→ **Work to complete**
Report all lines in the records that hold the string "hspares".
:: Source records
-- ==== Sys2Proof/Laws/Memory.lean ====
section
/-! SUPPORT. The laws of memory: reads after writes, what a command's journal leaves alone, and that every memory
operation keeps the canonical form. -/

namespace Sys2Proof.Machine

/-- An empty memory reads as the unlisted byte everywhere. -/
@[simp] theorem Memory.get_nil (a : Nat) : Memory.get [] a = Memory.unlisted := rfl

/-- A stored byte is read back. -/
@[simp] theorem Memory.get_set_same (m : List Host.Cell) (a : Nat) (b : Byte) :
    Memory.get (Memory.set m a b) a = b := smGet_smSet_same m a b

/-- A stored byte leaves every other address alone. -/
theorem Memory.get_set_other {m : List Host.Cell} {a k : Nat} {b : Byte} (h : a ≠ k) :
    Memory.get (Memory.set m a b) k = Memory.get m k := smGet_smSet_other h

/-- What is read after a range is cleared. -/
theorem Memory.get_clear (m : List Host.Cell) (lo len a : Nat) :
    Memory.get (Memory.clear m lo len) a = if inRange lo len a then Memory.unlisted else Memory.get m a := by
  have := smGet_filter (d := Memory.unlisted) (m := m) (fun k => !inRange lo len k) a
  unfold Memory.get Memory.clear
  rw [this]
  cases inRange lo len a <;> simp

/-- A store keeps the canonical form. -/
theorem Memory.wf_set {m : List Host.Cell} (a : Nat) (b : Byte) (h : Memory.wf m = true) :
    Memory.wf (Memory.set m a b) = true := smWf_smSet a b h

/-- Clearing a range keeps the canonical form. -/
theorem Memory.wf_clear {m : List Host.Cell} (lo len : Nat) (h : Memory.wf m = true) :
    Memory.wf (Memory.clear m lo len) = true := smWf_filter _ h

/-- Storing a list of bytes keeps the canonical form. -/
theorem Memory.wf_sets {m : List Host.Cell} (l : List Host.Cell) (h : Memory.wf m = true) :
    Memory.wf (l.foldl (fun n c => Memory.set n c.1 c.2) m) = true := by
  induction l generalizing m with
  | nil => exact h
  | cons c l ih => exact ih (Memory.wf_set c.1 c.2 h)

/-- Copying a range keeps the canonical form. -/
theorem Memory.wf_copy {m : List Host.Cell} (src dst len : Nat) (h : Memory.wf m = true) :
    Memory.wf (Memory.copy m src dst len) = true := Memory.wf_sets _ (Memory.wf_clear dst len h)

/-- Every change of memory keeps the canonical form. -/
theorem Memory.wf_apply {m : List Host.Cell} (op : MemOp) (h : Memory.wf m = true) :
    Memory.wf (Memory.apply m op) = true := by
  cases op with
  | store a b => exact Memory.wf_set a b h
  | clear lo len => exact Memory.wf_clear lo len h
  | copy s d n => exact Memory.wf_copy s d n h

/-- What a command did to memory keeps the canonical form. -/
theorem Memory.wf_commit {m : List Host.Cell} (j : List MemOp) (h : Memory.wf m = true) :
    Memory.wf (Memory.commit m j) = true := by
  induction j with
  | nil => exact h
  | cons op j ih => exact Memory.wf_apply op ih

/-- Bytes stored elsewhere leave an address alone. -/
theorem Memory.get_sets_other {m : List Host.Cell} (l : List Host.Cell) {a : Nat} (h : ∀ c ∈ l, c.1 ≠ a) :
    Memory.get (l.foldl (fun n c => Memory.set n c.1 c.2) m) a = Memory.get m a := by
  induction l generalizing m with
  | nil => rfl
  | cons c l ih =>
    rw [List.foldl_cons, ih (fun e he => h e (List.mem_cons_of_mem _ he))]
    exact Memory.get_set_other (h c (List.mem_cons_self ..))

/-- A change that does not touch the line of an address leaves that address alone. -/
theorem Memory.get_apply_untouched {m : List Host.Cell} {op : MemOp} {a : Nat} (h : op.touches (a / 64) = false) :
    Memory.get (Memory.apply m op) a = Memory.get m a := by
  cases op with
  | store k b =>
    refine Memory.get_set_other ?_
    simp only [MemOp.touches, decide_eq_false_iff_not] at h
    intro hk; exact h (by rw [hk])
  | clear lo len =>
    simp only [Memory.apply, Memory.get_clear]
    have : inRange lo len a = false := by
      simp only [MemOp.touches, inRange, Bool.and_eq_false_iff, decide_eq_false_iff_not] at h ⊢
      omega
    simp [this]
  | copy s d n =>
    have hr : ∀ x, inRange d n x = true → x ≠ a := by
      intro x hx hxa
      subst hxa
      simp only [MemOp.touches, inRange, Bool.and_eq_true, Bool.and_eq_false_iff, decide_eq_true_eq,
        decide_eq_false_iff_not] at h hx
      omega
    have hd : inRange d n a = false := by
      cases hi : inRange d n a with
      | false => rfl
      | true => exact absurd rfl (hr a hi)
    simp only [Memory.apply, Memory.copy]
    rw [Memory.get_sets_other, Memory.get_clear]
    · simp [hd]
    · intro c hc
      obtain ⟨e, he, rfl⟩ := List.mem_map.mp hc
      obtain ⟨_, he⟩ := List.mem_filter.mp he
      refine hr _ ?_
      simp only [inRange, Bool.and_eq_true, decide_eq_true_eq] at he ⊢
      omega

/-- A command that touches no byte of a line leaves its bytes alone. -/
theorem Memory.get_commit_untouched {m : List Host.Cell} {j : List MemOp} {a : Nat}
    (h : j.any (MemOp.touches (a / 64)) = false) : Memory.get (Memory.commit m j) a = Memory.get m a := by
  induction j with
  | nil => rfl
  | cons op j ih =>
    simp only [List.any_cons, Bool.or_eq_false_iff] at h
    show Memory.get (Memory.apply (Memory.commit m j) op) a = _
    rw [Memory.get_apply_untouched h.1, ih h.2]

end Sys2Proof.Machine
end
::::
:: Source records
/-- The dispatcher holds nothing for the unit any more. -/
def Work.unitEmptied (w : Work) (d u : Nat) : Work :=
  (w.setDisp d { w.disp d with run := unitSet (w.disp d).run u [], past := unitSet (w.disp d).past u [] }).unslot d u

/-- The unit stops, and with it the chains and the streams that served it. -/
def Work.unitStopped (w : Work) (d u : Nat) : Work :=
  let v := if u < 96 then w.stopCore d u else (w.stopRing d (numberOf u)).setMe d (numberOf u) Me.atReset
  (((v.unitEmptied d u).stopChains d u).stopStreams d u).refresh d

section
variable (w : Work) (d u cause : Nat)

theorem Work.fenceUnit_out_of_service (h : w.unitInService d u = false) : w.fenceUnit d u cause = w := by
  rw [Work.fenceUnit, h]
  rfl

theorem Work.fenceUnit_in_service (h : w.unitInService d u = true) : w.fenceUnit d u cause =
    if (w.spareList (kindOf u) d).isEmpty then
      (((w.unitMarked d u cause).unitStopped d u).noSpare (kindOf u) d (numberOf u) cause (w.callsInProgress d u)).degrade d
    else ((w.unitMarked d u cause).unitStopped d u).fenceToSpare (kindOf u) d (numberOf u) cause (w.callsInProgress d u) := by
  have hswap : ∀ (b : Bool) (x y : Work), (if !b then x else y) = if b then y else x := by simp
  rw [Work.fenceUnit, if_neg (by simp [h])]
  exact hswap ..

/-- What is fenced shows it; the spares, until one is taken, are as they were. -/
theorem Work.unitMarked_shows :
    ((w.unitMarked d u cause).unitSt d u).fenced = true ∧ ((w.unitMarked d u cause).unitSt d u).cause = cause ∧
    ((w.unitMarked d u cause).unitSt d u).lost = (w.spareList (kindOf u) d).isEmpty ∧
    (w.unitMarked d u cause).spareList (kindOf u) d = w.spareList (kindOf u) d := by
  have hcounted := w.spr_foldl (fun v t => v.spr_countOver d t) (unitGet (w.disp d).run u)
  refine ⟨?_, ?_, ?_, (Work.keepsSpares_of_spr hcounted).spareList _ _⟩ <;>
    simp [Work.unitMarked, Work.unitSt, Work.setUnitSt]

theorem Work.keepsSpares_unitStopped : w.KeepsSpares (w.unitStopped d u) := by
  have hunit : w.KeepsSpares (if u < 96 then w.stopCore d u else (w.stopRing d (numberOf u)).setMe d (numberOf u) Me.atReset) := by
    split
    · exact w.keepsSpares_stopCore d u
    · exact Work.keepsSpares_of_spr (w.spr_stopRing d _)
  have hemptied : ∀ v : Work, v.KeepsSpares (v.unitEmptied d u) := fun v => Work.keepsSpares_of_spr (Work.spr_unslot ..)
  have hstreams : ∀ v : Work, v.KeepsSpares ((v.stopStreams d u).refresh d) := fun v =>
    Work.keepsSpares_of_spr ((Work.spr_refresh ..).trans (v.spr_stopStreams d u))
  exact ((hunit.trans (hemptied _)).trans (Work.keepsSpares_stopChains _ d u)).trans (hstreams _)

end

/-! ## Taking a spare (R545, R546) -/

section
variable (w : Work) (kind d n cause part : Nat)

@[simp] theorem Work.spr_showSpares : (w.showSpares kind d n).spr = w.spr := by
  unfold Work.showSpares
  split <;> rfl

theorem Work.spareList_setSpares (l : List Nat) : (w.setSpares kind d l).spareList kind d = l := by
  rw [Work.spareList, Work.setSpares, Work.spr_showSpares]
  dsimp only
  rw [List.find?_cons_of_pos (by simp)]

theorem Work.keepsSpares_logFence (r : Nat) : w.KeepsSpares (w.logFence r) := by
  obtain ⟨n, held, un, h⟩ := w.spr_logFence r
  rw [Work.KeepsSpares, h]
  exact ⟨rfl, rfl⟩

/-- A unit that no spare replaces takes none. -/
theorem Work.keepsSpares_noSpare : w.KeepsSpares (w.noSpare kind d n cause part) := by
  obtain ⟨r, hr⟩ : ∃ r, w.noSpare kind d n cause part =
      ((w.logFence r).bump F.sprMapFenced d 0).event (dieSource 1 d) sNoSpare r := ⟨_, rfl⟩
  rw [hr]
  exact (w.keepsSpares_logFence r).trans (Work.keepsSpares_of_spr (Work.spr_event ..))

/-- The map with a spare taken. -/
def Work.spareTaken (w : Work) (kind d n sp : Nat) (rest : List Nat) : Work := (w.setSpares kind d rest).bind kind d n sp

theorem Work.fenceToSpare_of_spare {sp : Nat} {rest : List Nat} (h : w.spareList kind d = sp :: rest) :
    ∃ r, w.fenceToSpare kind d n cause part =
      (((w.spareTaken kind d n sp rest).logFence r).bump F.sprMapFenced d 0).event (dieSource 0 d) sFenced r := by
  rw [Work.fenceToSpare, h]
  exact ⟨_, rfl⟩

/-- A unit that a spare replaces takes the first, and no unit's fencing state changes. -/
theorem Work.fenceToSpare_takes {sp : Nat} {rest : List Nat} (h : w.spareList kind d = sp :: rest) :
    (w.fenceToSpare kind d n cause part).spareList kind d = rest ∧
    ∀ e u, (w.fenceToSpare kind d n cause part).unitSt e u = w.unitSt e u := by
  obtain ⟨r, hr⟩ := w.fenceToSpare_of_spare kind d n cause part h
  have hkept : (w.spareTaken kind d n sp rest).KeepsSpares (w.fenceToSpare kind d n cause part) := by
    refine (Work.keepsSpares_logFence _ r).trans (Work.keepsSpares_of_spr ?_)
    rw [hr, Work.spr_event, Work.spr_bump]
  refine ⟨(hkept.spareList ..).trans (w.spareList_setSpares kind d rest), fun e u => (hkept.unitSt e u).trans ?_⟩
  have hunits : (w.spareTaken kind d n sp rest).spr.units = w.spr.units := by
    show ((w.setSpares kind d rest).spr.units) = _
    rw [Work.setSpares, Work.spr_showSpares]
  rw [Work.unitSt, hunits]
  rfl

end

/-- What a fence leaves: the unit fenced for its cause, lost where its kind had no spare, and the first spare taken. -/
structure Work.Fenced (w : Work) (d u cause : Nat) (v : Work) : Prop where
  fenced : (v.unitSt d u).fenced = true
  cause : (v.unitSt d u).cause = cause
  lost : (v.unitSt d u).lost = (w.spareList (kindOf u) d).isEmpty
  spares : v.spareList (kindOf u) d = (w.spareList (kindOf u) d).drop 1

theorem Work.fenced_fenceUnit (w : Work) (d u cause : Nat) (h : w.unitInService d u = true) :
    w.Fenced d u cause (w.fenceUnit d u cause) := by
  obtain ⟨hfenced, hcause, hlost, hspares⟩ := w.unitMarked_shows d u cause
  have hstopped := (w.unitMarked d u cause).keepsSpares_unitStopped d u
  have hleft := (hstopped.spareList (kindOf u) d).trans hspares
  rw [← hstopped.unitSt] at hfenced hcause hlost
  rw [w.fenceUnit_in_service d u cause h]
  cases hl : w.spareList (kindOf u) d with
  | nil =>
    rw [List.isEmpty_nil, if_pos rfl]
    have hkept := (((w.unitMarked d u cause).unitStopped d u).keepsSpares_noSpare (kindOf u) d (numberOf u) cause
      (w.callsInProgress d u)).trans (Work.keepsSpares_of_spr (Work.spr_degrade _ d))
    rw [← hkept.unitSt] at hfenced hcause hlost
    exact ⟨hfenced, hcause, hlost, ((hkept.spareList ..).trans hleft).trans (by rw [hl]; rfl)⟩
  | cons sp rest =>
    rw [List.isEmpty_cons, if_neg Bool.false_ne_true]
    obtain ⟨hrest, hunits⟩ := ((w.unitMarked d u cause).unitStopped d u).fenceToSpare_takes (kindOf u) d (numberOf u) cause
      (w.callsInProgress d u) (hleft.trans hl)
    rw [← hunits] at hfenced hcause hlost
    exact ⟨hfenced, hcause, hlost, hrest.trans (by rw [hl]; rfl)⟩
::::
→ **Answer to the problem**
  obtain ⟨hfenced, hcause, hlost, hspares⟩ := w.unitMarked_shows d u cause
  have hleft := (hstopped.spareList (kindOf u) d).trans hspares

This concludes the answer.